4 comments on “Label babel fable

  1. James R. Martin says:

    Viva la neologisms, I say. A strong case can be built for the virtue of such linguistic innovations on the basis of the analogousness of words (and concepts) to genes–from which insight the neologism, “meme,” was born. Some memes catch on and spread like wildfire — or dandelion seeds. Others spread neither far nor wide, but serve in other ways, meanwhile.

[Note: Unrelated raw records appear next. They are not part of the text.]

-- ==== Sys2Proof/Laws/Device.lean ====
section
/-! SUPPORT. Which bytes of the register space each write of the block and each move of the device can change. -/

namespace Sys2Proof.Machine

/-- A write of the humidity control register changes its own byte only, and not the oversampling in effect
(R65, R82). -/
theorem write_ctrlHum_bytes (d : Device) (k : Bool) (v : Byte) :
    sameBytesBut [0xF2] d (d.write k Config.regCtrlHum v) ∧ (d.write k Config.regCtrlHum v).oshEff = d.oshEff := by
  refine ⟨fun a ha => ?_, rfl⟩
  have h : a ≠ 0xF2 := by simpa using ha
  simpa [Device.write, Config.regCtrlHum, Config.regReset] using memory_read_write_other d.regs 0xF2 a v h

/-- A write of the configuration register changes its own byte at most (R67, R86). -/
theorem write_config_bytes (d : Device) (k : Bool) (v : Byte) :
    sameBytesBut [0xF5] d (d.write k Config.regConfig v) ∧ (d.write k Config.regConfig v).oshEff = d.oshEff := by
  constructor
  · intro a ha
    have h : a ≠ 0xF5 := by simpa using ha
    simp [Device.write, Config.regCtrlHum, Config.regReset, Config.regConfig, Config.regCtrlMeas]
    split
    · rfl
    · exact memory_read_write_other d.regs 0xF5 a v h
  · simp [Device.write, Config.regCtrlHum, Config.regReset, Config.regConfig, Config.regCtrlMeas]
    split <;> rfl

/-- The oversampling fields are read from the byte of `REG_CTRL_MEAS` alone (R66). -/
theorem skipped_of_ctrlMeas {d e : Device} (a : Nat) (hm : Memory.read e.regs 0xF4 = Memory.read d.regs 0xF4)
    (ho : e.oshEff = d.oshEff) : e.skipped a = d.skipped a := by
  simp only [Device.skipped, Device.osrsP, Device.osrsT, hm, ho]

/-- Whether a channel is skipped, at each of its registers (R68). -/
theorem skipped_press {d : Device} {a : Nat} (h : 0xF7 ≤ a ∧ a ≤ 0xF9) : d.skipped a = (d.osrsP == 0#3) := by
  have h1 : ¬(0xFA ≤ a ∧ a ≤ 0xFC) := by omega
  have h2 : ¬(0xFD ≤ a ∧ a ≤ 0xFE) := by omega
  simp [Device.skipped, h, h1, h2]
theorem skipped_temp {d : Device} {a : Nat} (h : 0xFA ≤ a ∧ a ≤ 0xFC) : d.skipped a = (d.osrsT == 0#3) := by
  have h1 : ¬(0xF7 ≤ a ∧ a ≤ 0xF9) := by omega
  have h2 : ¬(0xFD ≤ a ∧ a ≤ 0xFE) := by omega
  simp [Device.skipped, h, h1, h2]
theorem skipped_hum {d : Device} {a : Nat} (h : 0xFD ≤ a ∧ a ≤ 0xFE) : d.skipped a = (d.oshEff == 0#3) := by
  have h1 : ¬(0xF7 ≤ a ∧ a ≤ 0xF9) := by omega
  have h2 : ¬(0xFA ≤ a ∧ a ≤ 0xFC) := by omega
  simp [Device.skipped, h, h1, h2]
theorem skipped_other {d : Device} {a : Nat} (h : isData a = false) : d.skipped a = false := by
  simp only [isData, decide_eq_false_iff_not] at h
  have h1 : ¬(0xF7 ≤ a ∧ a ≤ 0xF9) := by omega
  have h2 : ¬(0xFA ≤ a ∧ a ≤ 0xFC) := by omega
  have h3 : ¬(0xFD ≤ a ∧ a ≤ 0xFE) := by omega
  simp [Device.skipped, h1, h2, h3]

/-- Only a data register can be one of a skipped channel. -/
theorem isData_of_skipped {d : Device} {a : Nat} (h : d.skipped a = true) : isData a = true := by
  cases hd : isData a with
  | true => rfl
  | false => rw [skipped_other hd] at h; exact absurd h (by decide)

/-- A register that holds its reset value reads it, whether its channel is skipped or not (R68). -/
theorem read_of_sentinel {d : Device} {a : Byte} (h : Memory.read d.regs a.toNat = resetByte a.toNat) :
    d.read a = resetByte a.toNat := by
  unfold Device.read
  split
  · rfl
  · exact h

/-- Giving the skipped channels their sentinel leaves every register of another channel, and every register that
is no data register, alone. -/
theorem clearSkipped_read (d : Device) (a : Nat) (h : d.skipped a = false) :
    Memory.read d.clearSkipped.regs a = Memory.read d.regs a := by
  refine storeChannels_read_other _ _ _ _ _ ?_ ?_ ?_
  · by_cases ha : 0xF7 ≤ a ∧ a ≤ 0xF9
    · rw [skipped_press ha] at h
      have : d.osrsP ≠ 0#3 := by simpa using h
      exact .inl (if_neg this)
    · exact .inr (by omega)
  · by_cases ha : 0xFA ≤ a ∧ a ≤ 0xFC
    · rw [skipped_temp ha] at h
      have : d.osrsT ≠ 0#3 := by simpa using h
      exact .inl (if_neg this)
    · exact .inr (by omega)
  · by_cases ha : 0xFD ≤ a ∧ a ≤ 0xFE
    · rw [skipped_hum ha] at h
      have : d.oshEff ≠ 0#3 := by simpa using h
      exact .inl (if_neg this)
    · exact .inr (by omega)

/-- It leaves the control and status registers and the oversampling in effect. -/
theorem clearSkipped_low (d : Device) (a : Nat) (h : a < 0xF7) :
    Memory.read d.clearSkipped.regs a = Memory.read d.regs a :=
  clearSkipped_read d a (skipped_other (by simp [isData]; omega))
@[simp] theorem clearSkipped_oshEff (d : Device) : d.clearSkipped.oshEff = d.oshEff := rfl
@[simp] theorem clearSkipped_skipped (d : Device) (a : Nat) : d.clearSkipped.skipped a = d.skipped a :=
  skipped_of_ctrlMeas a (clearSkipped_low d 0xF4 (by decide)) rfl

/-- A write the device receives at `REG_CTRL_MEAS` (R66). -/
theorem write_ctrlMeas (d : Device) (k : Bool) (v : Byte) : d.write k Config.regCtrlMeas v = d.writeCtrlMeas v := rfl

/-- A register that no rule lets the block write takes nothing (R60; log 17). -/
theorem write_elsewhere (d : Device) (k : Bool) (a v : Byte) (hr : a ≠ Config.regReset) (hh : a ≠ Config.regCtrlHum)
    (hm : a ≠ Config.regCtrlMeas) (hc : a ≠ Config.regConfig) : d.write k a v = d := by
  unfold Device.write
  rw [if_neg hr, if_neg hh, if_neg hm, if_neg hc]

/-- The mode and the `measuring` bit after a write of the measurement control register (R64, R66). -/
theorem write_ctrlMeas_mode (d : Device) (k : Bool) (v : Byte) (h : Memory.wf d.regs = true) :
    (d.write k Config.regCtrlMeas v).mode = v.extractLsb' 0 2 ∧
    (d.write k Config.regCtrlMeas v).measuring = measuringAfter (v.extractLsb' 0 2) d.measuring := by
  have hw := memory_write_wf d.regs 0xF4 v (by decide) h
  rw [write_ctrlMeas]
  simp only [Device.writeCtrlMeas, Device.mode, Device.measuring]
  rw [clearSkipped_low _ _ (by decide), clearSkipped_low _ _ (by decide)]
  simp only [Device.setStatus]
  rw [memory_read_write_other _ _ _ _ (by decide), memory_read_write_same _ _ _ 0 h, memory_read_write_same _ _ _ 0 hw]
  refine ⟨rfl, ?_⟩
  generalize Memory.read d.regs 0xF3 = st
  generalize measuringAfter _ _ = b
  revert st
  cases b <;> decide

/-- A write of the measurement control register changes its own byte, the status byte, and the data registers of
the channels that are Skip afterwards (R64, R66, R68). -/
theorem write_ctrlMeas_bytes (d : Device) (k : Bool) (v : Byte) :
    ctrlMeasStores d (d.write k Config.regCtrlMeas v) := by
  intro a ha hs
  simp only [List.mem_cons, List.not_mem_nil, or_false, not_or] at ha
  rw [write_ctrlMeas, Device.writeCtrlMeas] at hs ⊢
  rw [clearSkipped_skipped] at hs
  rw [clearSkipped_read _ _ hs]
  simp only [Device.setStatus]
  rw [memory_read_write_other _ _ _ _ ha.2, memory_read_write_other _ _ _ _ ha.1]

/-- Dropping the cells from 0xF2 on leaves the bytes below. -/
theorem memory_read_filter_low (m : List Host.Cell) (a : Nat) (h : a < 0xF2) :
    Memory.read (m.filter (fun c => decide (c.1 < 0xF2))) a = Memory.read m a := by
  induction m with
  | nil => rfl
  | cons c r ih =>
    obtain ⟨k, x⟩ := c
    simp only [List.filter_cons]
    split
    · simp only [Memory.read, ih]
    · next hk =>
      have : k ≠ a := by
        intro he
        exact hk (by simp only [decide_eq_true_eq]; omega)
      simp only [Memory.read, ih, if_neg this]

/-- Every register from 0xF2 on but the status has its reset value after a soft reset (R83, R84). -/
theorem softReset_high (d : Device) (a : Nat) (ha : 0xF2 ≤ a) (h3 : a ≠ 0xF3) :
    Memory.read d.softReset.regs a = resetByte a := by
  unfold Device.softReset
  rw [memory_read_write_other _ _ _ _ h3]
  induction d.regs with
  | nil => rfl
  | cons c r ih =>
    obtain ⟨k, x⟩ := c
    simp only [List.filter_cons]
    split
    · next hk =>
      simp only [decide_eq_true_eq] at hk
      simp only [Memory.read, ih, if_neg (show k ≠ a by omega)]
    · exact ih

/-- A write of the reset register leaves every byte below 0xF2 (R63, R84, R85). -/
theorem write_reset_bytes (d : Device) (k : Bool) (v : Byte) (a : Nat) (h : a < 0xF2) :
    Memory.read (d.write k Config.regReset v).regs a = Memory.read d.regs a := by
  simp only [Device.write, if_true]
  split
  · simp only [Device.softReset]
    rw [memory_read_write_other _ _ _ _ (by omega), memory_read_filter_low _ _ h]
  · rfl

/-- Storing a conversion leaves the registers of a skipped channel, and every register that is no data register,
alone (R68). -/
theorem storeConversion_read (d : Device) (p t : BitVec 24) (hum : BitVec 16) (a : Nat)
    (h : d.skipped a = true ∨ isData a = false) :
    Memory.read (d.storeConversion p t hum).regs a = Memory.read d.regs a := by
  refine storeChannels_read_other _ _ _ _ _ ?_ ?_ ?_
  · by_cases ha : 0xF7 ≤ a ∧ a ≤ 0xF9
    · have hd : isData a = true := by simp [isData]; omega
      rw [skipped_press ha] at h
      exact .inl (if_pos (by simpa [hd] using h))
    · exact .inr (by omega)
  · by_cases ha : 0xFA ≤ a ∧ a ≤ 0xFC
    · have hd : isData a = true := by simp [isData]; omega
      rw [skipped_temp ha] at h
      exact .inl (if_pos (by simpa [hd] using h))
    · exact .inr (by omega)
  · by_cases ha : 0xFD ≤ a ∧ a ≤ 0xFE
    · have hd : isData a = true := by simp [isData]; omega
      rw [skipped_hum ha] at h
      exact .inl (if_pos (by simpa [hd] using h))
    · exact .inr (by omega)

/-! ### Codes in the data registers (R68, R73) -/

/-- A code of three bytes is read back byte by byte. -/
theorem storeCode24_read (m : List Host.Cell) (a : Nat) (code : BitVec 24) (ha : a + 2 < 256) (h : Memory.wf m = true) :
    Memory.read (storeCode24 m a code) a = code.extractLsb' 16 8 ∧
    Memory.read (storeCode24 m a code) (a + 1) = code.extractLsb' 8 8 ∧
    Memory.read (storeCode24 m a code) (a + 2) = code.extractLsb' 0 8 := by
  have h1 := memory_write_wf m a (code.extractLsb' 16 8) (by omega) h
  have h2 := memory_write_wf _ (a + 1) (code.extractLsb' 8 8) (by omega) h1
  refine ⟨?_, ?_, memory_read_write_same _ _ _ 0 h2⟩
  · simp only [storeCode24]
    rw [memory_read_write_other _ _ _ _ (by omega), memory_read_write_other _ _ _ _ (by omega)]
    exact memory_read_write_same _ _ _ 0 h
  · simp only [storeCode24]
    rw [memory_read_write_other _ _ _ _ (by omega)]
    exact memory_read_write_same _ _ _ 0 h1

/-- A code of two bytes is read back byte by byte. -/
theorem storeCode16_read (m : List Host.Cell) (a : Nat) (code : BitVec 16) (ha : a + 1 < 256) (h : Memory.wf m = true) :
    Memory.read (storeCode16 m a code) a = code.extractLsb' 8 8 ∧
    Memory.read (storeCode16 m a code) (a + 1) = code.extractLsb' 0 8 := by
  have h1 := memory_write_wf m a (code.extractLsb' 8 8) (by omega) h
  refine ⟨?_, memory_read_write_same _ _ _ 0 h1⟩
  simp only [storeCode16]
  rw [memory_read_write_other _ _ _ _ (by omega)]
  exact memory_read_write_same _ _ _ 0 h

/-- Storing channels stores each channel's code at its own registers: what is read there does not depend on the
other channels. -/
theorem storeChannels_press (m : List Host.Cell) (code : BitVec 24) (t : Option (BitVec 24)) (hum : Option (BitVec 16))
    (b : Nat) (hb : b ≤ 0xF9) :
    Memory.read (storeChannels m (some code) t hum) b = Memory.read (storeCode24 m 0xF7 code) b :=
  storeChannels_read_other (storeCode24 m 0xF7 code) none t hum b (.inl rfl) (.inr (by omega)) (.inr (by omega))
theorem storeChannels_temp (m : List Host.Cell) (p : Option (BitVec 24)) (code : BitVec 24) (hum : Option (BitVec 16))
    (b : Nat) (hb : b ≤ 0xFC) :
    ∃ m', (Memory.wf m = true → Memory.wf m' = true) ∧
      Memory.read (storeChannels m p (some code) hum) b = Memory.read (storeCode24 m' 0xFA code) b := by
  refine ⟨storeChannels m p none none, fun h => storeChannels_wf _ _ _ _ h, ?_⟩
  cases p with
  | none => exact storeChannels_read_other (storeCode24 m 0xFA code) none none hum b (.inl rfl) (.inl rfl) (.inr (by omega))
  | some c =>
    exact storeChannels_read_other (storeCode24 (storeCode24 m 0xF7 c) 0xFA code) none none hum b (.inl rfl) (.inl rfl)
      (.inr (by omega))
theorem storeChannels_hum (m : List Host.Cell) (p t : Option (BitVec 24)) (code : BitVec 16) :
    storeChannels m p t (some code) = storeCode16 (storeChannels m p t none) 0xFD code := rfl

    If it serves us well to have our culture evolve (a biological analogy) — and it does! — we’re going to need a more nuanced vocabulary in a number of realms. Too large a chasm exists between a true “friend” and a mere “acquaintance,” for example. Who will fill in that lacunae? And how about “play” and “work” — isn’t there something in between these, in the Venn diagram sense? Yet “plork” is just too ugly a word!

    • womandrogyne says:

      It’s true – in French, for example, they’re just now creating a vocabulary for trans issues that we already have in English (up until recently, there was no real word in French for ‘gender’, as opposed to ‘sex’ in the old-fashioned male-or-female biological sense).

      I’ve googled womandrognye and trandrogyne since coming up with them myself, and found I’m the first with the former, and one of the first with the latter.

      I’m also intrigued by the meme of ‘meme’. I usually think of labels as models (well, all words are models), so I’m excited to find myself thinking of them as short stories now.

  2. James R. Martin says:

    Recently, I’ve been thinking about palimpsests as metaphors and as a “poetic image”. It occurred to me that etymological dictionaries are a kind of guide to that which has been “rubbed out” — and overwritten — in word (and concept) usage.

    My favorite example at the moment is the word “wealth,” which derives from older words which meant “well-being”. Then, along the way, came Adam Smith’s text, “The Wealth of Nations,” which scholars acknowledge as the inaugural text in “modern economics”. Smith’s “wealth” meant something closer to how the word is used nowadays — which is about the possession of material stuff.

    The famous archimedes palimpsest became a Christian prayer book. Whoever rubbed out the writings of archimedes’ parchment text probably didn’t have a clue about what was written there. The original text’s value went unrecognized and was basically buried, like an archeological artifact. Cultural forms overlay one another in strata.

    What was lost when wealth ceased to be understood as well-being and started to be understood as piles of tradable stuff, when good became goods? To ask — and live with — this question is to begin to uncover the wealth of relatedness,
    the transcendent value of belonging in community. After all, well-being is never quite private in scope and scale. One cannot pile up one’s own private hoard of such wealth. Upon careful analysis and observation, the old sense of “wealth” was shared, relational, inhering in relationship.

    Perhaps we can recover what was lost?

    Yes, the word “meme” is itself a living and evolving meme. And “wealth” is itself
    a buried treasure.

    • womandrogyne says:

      Aye, sometimes language mirrors cultural evolution – and sometimes it mirrors cultural devolution.

      What you say about wealth could also be said about prosperity – language of betterment has tended towards being about material gain.